Die Wirtschaft entwickelt sich in Deutschland eher seitwärts, das zeigt eine langfristige Betrachtung der Konjunkturentwicklung. Manche Gründe sind globaler Natur wie Finanzkrise oder Corona-Pandemie. Viele der Ursachen sind aber hausgemacht und könnten angegangen werden. (Bild: Adobe Stock - dmtz77)

Die Wirtschaft entwickelt sich in Deutschland eher seitwärts, das zeigt eine langfristige Betrachtung der Konjunkturentwicklung.
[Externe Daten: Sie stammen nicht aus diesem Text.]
-- ==== Sys2Proof/Laws/Host.lean ====
section
/-! SUPPORT. What a turn of the host can do. -/

namespace Sys2Proof.Machine

/-- `t` differs from `s` in the host alone, and not in the hands-off record. -/
def HostOnly (s t : State) : Prop :=
  t.par = s.par ∧ t.eng = s.eng ∧ t.mem = s.mem ∧ t.inputs = s.inputs ∧ t.draws = s.draws ∧
  t.host.guardRead = s.host.guardRead ∧ t.host.guardWrite = s.host.guardWrite

theorem HostOnly.refl (s : State) : HostOnly s s := ⟨rfl, rfl, rfl, rfl, rfl, rfl, rfl⟩

theorem HostOnly.setFrame (s : State) (f : FrameRun) : HostOnly s (s.setFrame f) :=
  ⟨rfl, rfl, rfl, rfl, rfl, rfl, rfl⟩

theorem HostOnly.popAct (s : State) : HostOnly s s.popAct := by
  unfold State.popAct
  split
  · split
    · exact ⟨rfl, rfl, rfl, rfl, rfl, rfl, rfl⟩
    · exact .setFrame _ _
  · exact ⟨rfl, rfl, rfl, rfl, rfl, rfl, rfl⟩

theorem HostOnly.trans {s t u : State} (h : HostOnly s t) (k : HostOnly t u) : HostOnly s u := by
  obtain ⟨h1, h2, h3, h4, h5, h6, h7⟩ := h
  obtain ⟨k1, k2, k3, k4, k5, k6, k7⟩ := k
  exact ⟨k1.trans h1, k2.trans h2, k3.trans h3, k4.trans h4, k5.trans h5, k6.trans h6, k7.trans h7⟩

theorem HostOnly.endFrame (s : State) (f : FrameRun) (r : HostResult) : HostOnly s (s.endFrame f r) :=
  .setFrame _ _

theorem HostOnly.streamDone (s : State) (f : FrameRun) : HostOnly s (s.streamDone f) := by
  unfold State.streamDone
  split
  · exact .setFrame _ _
  · exact .endFrame _ _ _

theorem HostOnly.decodeDone (s : State) (f : FrameRun) : HostOnly s (s.decodeDone f) := by
  unfold State.decodeDone
  split
  · exact .endFrame _ _ _
  · split <;> exact .endFrame _ _ _

/-- Starting a run sets the run and nothing else. -/
theorem HostOnly.startJob (j : Job) (s : State) : HostOnly s (startJob j s) := by
  unfold Sys2Proof.Machine.startJob
  dsimp only
  split
  · exact .endFrame _ _ _
  · split
    · exact .endFrame _ _ _
    · exact .endFrame _ _ _
    · exact .endFrame _ _ _
    · split
      · exact .setFrame _ _
      · split
        · split
          · exact .endFrame _ _ _
          · exact .setFrame _ _
        · exact .setFrame _ _

/-- The host's own work changes the run alone. -/
theorem frameWork_next {f : FrameRun} {s t : State} (h : frameWork f s = .next t) : HostOnly s t := by
  unfold frameWork at h
  split at h
  · cases h; exact .setFrame _ _
  · cases h
    unfold nextBlock
    split
    · exact .streamDone _ _
    · exact .setFrame _ _
  · cases h
    unfold collectCompress
    split
    · dsimp only
      split
      · exact .streamDone _ _
      · exact .setFrame _ _
    · split
      · exact .endFrame _ _ _
      · exact .setFrame _ _
    all_goals exact .endFrame _ _ _
  · cases h
    unfold collectDecompress
    split
    · dsimp only
      split
      · exact .decodeDone _ _
      · exact .setFrame _ _
    all_goals exact .endFrame _ _ _
  all_goals first
    | cases h; exact .refl _
    | cases h

/-- The instructions a host reads from a stream. -/
def Instr.inContainer : Instr → Bool
  | .blkCompressed _ | .blkUncompressed _ | .blkEndmark | .frameHeader _ _ | .rawFooter => true
  | .compressBlock _ | .decompressBlock _ | .reservedCmd _ _ | .seq _ _ | .last _ | .runFf | .runEnd _
  | .offset16 _ _ | .literals _ => false

/-- A container word changes the run alone. -/
theorem exec_container {i : Instr} (hi : Instr.inContainer i = true) {s t : State} (h : exec i s = .next t) :
    HostOnly s t := by
  cases i <;> simp only [Instr.inContainer, Bool.false_eq_true] at hi <;>
    obtain ⟨f, -, -, -, rfl⟩ := withFrame_next h
  · split
    · exact .endFrame _ _ _
    · exact .setFrame _ _
  · split
    · exact .endFrame _ _ _
    · split
      · exact .endFrame _ _ _
      · exact .setFrame _ _
  · exact .decodeDone _ _
  · split
    · exact .endFrame _ _ _
    · exact .setFrame _ _
  · exact .setFrame _ _

/-- BD carries its block-max code. -/
@[simp] theorem codeOfBd_bdOf (c : BlockCode) : codeOfBd (bdOf c) = c := by cases c <;> decide

/-- Every code gives a legal BD. -/
@[simp] theorem legalBd_bdOf (c : BlockCode) : legalBd (bdOf c) = true := by cases c <;> decide

/-- The block-max code of a run is the one it is given, else BLOCK_CODE_DEFAULT. -/
@[simp] theorem FrameOpts.codeOf_none {o : FrameOpts} (h : o.code = none) (par : Params) :
    o.codeOf par = par.blockCodeDefault := by simp [FrameOpts.codeOf, h]

@[simp] theorem FrameOpts.codeOf_some {o : FrameOpts} {c : BlockCode} (h : o.code = some c) (par : Params) :
    o.codeOf par = c := by simp [FrameOpts.codeOf, h]

/-- What one access of the host, or one poll, can do. -/
inductive HostTurn (s t : State) : Prop where
  /-- nothing but to the host itself -/
  | own (h : HostOnly s t)
  /-- it read STATUS with DONE = 1: the hands-off record may be lifted -/
  | acquired (hp : t.par = s.par) (he : t.eng = s.eng) (hm : t.mem = s.mem) (hi : t.inputs = s.inputs)
      (hd : s.eng.done = true)
  /-- it read a register or memory and keeps its hands off -/
  | read (hp : t.par = s.par) (he : t.eng = s.eng) (hm : t.mem = s.mem) (hi : t.inputs = s.inputs)
      (hr : t.host.guardRead = s.host.guardRead) (hw : t.host.guardWrite = s.host.guardWrite)
  /-- it wrote a register -/
  | reg (u : State) (hu : HostOnly s u) (ht : RegWritten u t)
  /-- it wrote memory it may touch -/
  | wrote (u : State) (addr : Nat) (bs : List Byte) (hu : HostOnly s u) (hb : addr + bs.length ≤ memSize s.par)
      (hr : meets ⟨addr, bs.length⟩ (registerFile s.par) = false)
      (hg : ∀ q ∈ s.host.guardRead ++ s.host.guardWrite, meets ⟨addr, bs.length⟩ q = false)
      (ht : t = u.write addr bs)

theorem perform_next {a : HostAct} {s t : State} (h : perform a s = .next t) : HostTurn s t := by
  have hp := HostOnly.popAct s
  unfold perform at h
  split at h
  · obtain ⟨p1, p2, p3, p4, p5, p6, p7⟩ := hp
    obtain ⟨k1, k2, k3, k4, -, -, k7⟩ := hostLoad_next h
    rcases k7 with k7 | k7
    · exact .read (k1.trans p1) (k2.trans p2) (k3.trans p3) (k4.trans p4) (k7.1.trans p6) (k7.2.trans p7)
    · exact .acquired (k1.trans p1) (k2.trans p2) (k3.trans p3) (k4.trans p4) (by rw [← p2]; exact k7)
  · obtain ⟨hb, h⟩ := hostStore_next h
    rcases h with h | ⟨hr, hg, rfl⟩
    · exact .reg _ hp h
    · rw [hp.1] at hr hb
      rw [hp.2.2.2.2.2.1, hp.2.2.2.2.2.2] at hg
      exact .wrote _ _ _ hp hb hr hg rfl
  · obtain ⟨p1, p2, p3, p4, p5, p6, p7⟩ := hp
    obtain ⟨bs, rfl⟩ := hostLoadBase_next h
    exact .read p1 p2 p3 p4 p6 p7
  · exact .reg _ hp (hostStoreBase_next h)
  · cases h
    have key : ∀ u : State, HostOnly s u → HostTurn s (u.regRead .status) := by
      intro u hu
      obtain ⟨p1, p2, p3, p4, p5, p6, p7⟩ := hu
      unfold State.regRead
      dsimp only
      split
      · rename_i hd
        exact .acquired p1 p2 p3 p4 (by rw [← p2]; exact hd.2)
      · exact .read p1 p2 p3 p4 p6 p7
    split
    · exact key _ hp
    · exact key _ (.refl _)
  · cases h
    exact .own (hp.trans (.startJob _ _))

/-- A place where the host reads its stream gives container words only. -/
theorem decode_container {p : Pos} (hp : p = .frameHeader ∨ p = .blockHeader ∨ p = .rawFooter) {bs r : List Byte}
    {i : Instr} (h : decode p bs = .ok (i, r)) : Instr.inContainer i = true := by
  have hb : ∀ w, Instr.inContainer (decodeBlockHeader w) = true := by
    intro w
    unfold decodeBlockHeader
    split
    · rfl
    · split <;> rfl
  rcases hp with rfl | rfl | rfl
  · match bs with
    | m0 :: m1 :: m2 :: m3 :: flg :: bd :: hc :: q =>
      simp only [decode] at h
      split at h
      · split at h
        · split at h
          · cases h; rfl
          · cases h
        · cases h
      · cases h
    | [] | [_] | [_, _] | [_, _, _] | [_, _, _, _] | [_, _, _, _, _] | [_, _, _, _, _, _] => cases h
  · match bs with
    | b0 :: b1 :: b2 :: b3 :: q => cases h; exact hb _
    | [] | [_] | [_, _] | [_, _, _] => cases h
  · match bs with
    | b0 :: b1 :: q =>
      simp only [decode] at h
      split at h
      · cases h; rfl
      · cases h
    | [] | [_] => cases h

theorem badContainer_next {r : Reject} {s t : State} (h : badContainer r s = .next t) : HostOnly s t := by
  unfold badContainer at h
  split at h
  · cases h; exact .endFrame _ _ _
  · cases h

/-- A reject at a place where the host reads its stream ends the run. -/
theorem rejectUnit_container {p : Pos} (hp : p = .frameHeader ∨ p = .blockHeader ∨ p = .rawFooter)
    {bs : List Byte} {r : Reject} (hd : decode p bs = .error r) {s t : State} (h : rejectUnit r s = .next t) :
    HostOnly s t := by
  suffices hr : rejectUnit r s = badContainer r s by rw [hr] at h; exact badContainer_next h
  rcases hp with rfl | rfl | rfl
  · match bs with
    | m0 :: m1 :: m2 :: m3 :: flg :: bd :: hc :: q =>
      simp only [decode] at hd
      split at hd
      · split at hd
        · split at hd
          · cases hd
          · cases hd; rfl
        · cases hd; rfl
      · cases hd; rfl
    | [] | [_] | [_, _] | [_, _, _] | [_, _, _, _] | [_, _, _, _, _] | [_, _, _, _, _, _] => cases hd; rfl
  · match bs with
    | b0 :: b1 :: b2 :: b3 :: q => cases hd
    | [] | [_] | [_, _] | [_, _, _] => cases hd; rfl
  · match bs with
    | b0 :: b1 :: q =>
      simp only [decode] at hd
      split at hd
      · cases hd
      · cases hd; rfl
    | [] | [_] => cases hd; rfl

/-- Everything a turn of the host can do. -/
theorem host_turn {s t : State} (h : agentStep .host s = .next t) : HostTurn s t := by
  have hu : ∀ {p bs}, p = .frameHeader ∨ p = .blockHeader ∨ p = .rawFooter →
      runNext (.unit p bs) s = .next t → HostTurn s t := by
    intro p bs hp h
    unfold runNext at h
    dsimp only at h
    split at h
    · rename_i i r hd
      exact .own (exec_container (decode_container hp hd) h)
    · rename_i r hd
      exact .own (rejectUnit_container hp hd h)
  unfold agentStep agentNext hostNext at h
  dsimp only at h
  split at h
  · split at h
    · split at h
      · exact perform_next h
      · cases h; exact .own (.refl _)
    · split at h
      · exact perform_next h
      · split at h
        · exact hu (.inl rfl) h
        · exact hu (.inr (.inl rfl)) h
        · exact hu (.inr (.inr rfl)) h
        · exact .own (frameWork_next h)
  · split at h
    · exact perform_next h
    · cases h; exact .own (.refl _)

end Sys2Proof.Machine
end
Manche Gründe sind globaler Natur wie Finanzkrise oder Corona-Pandemie. Viele der Ursachen sind aber hausgemacht und könnten angegangen werden. (Bild: Adobe Stock - dmtz77)

Viele Menschen haben den Eindruck, dass die Wirtschaft in Deutschland seit Jahren nicht mehr wirklich vorankommt. Aber ist dieser Eindruck wirklich korrekt und von den Fakten gedeckt? Sieht man sich die Zahlen  an, dann lautet die Antwort: ein bisschen von beidem.

Betrachtet man den großen Zeitraum zwischen 1950 und 2022, dann ist laut dem Statistischen Bundesamt Destatis die Wirtschaft um durchschnittlich 3,1 Prozent pro Jahr und damit mit einer robusten Rate gewachsen.

Sieht man sich aber den Durchschnitt der letzten beiden Jahrzehnte an, dann ist das Bruttoinlandsprodukt (BIP) tatsächlich nur noch um etwa ein Prozent pro Jahr angestiegen - was den oben erwähnten Eindruck bestätigt.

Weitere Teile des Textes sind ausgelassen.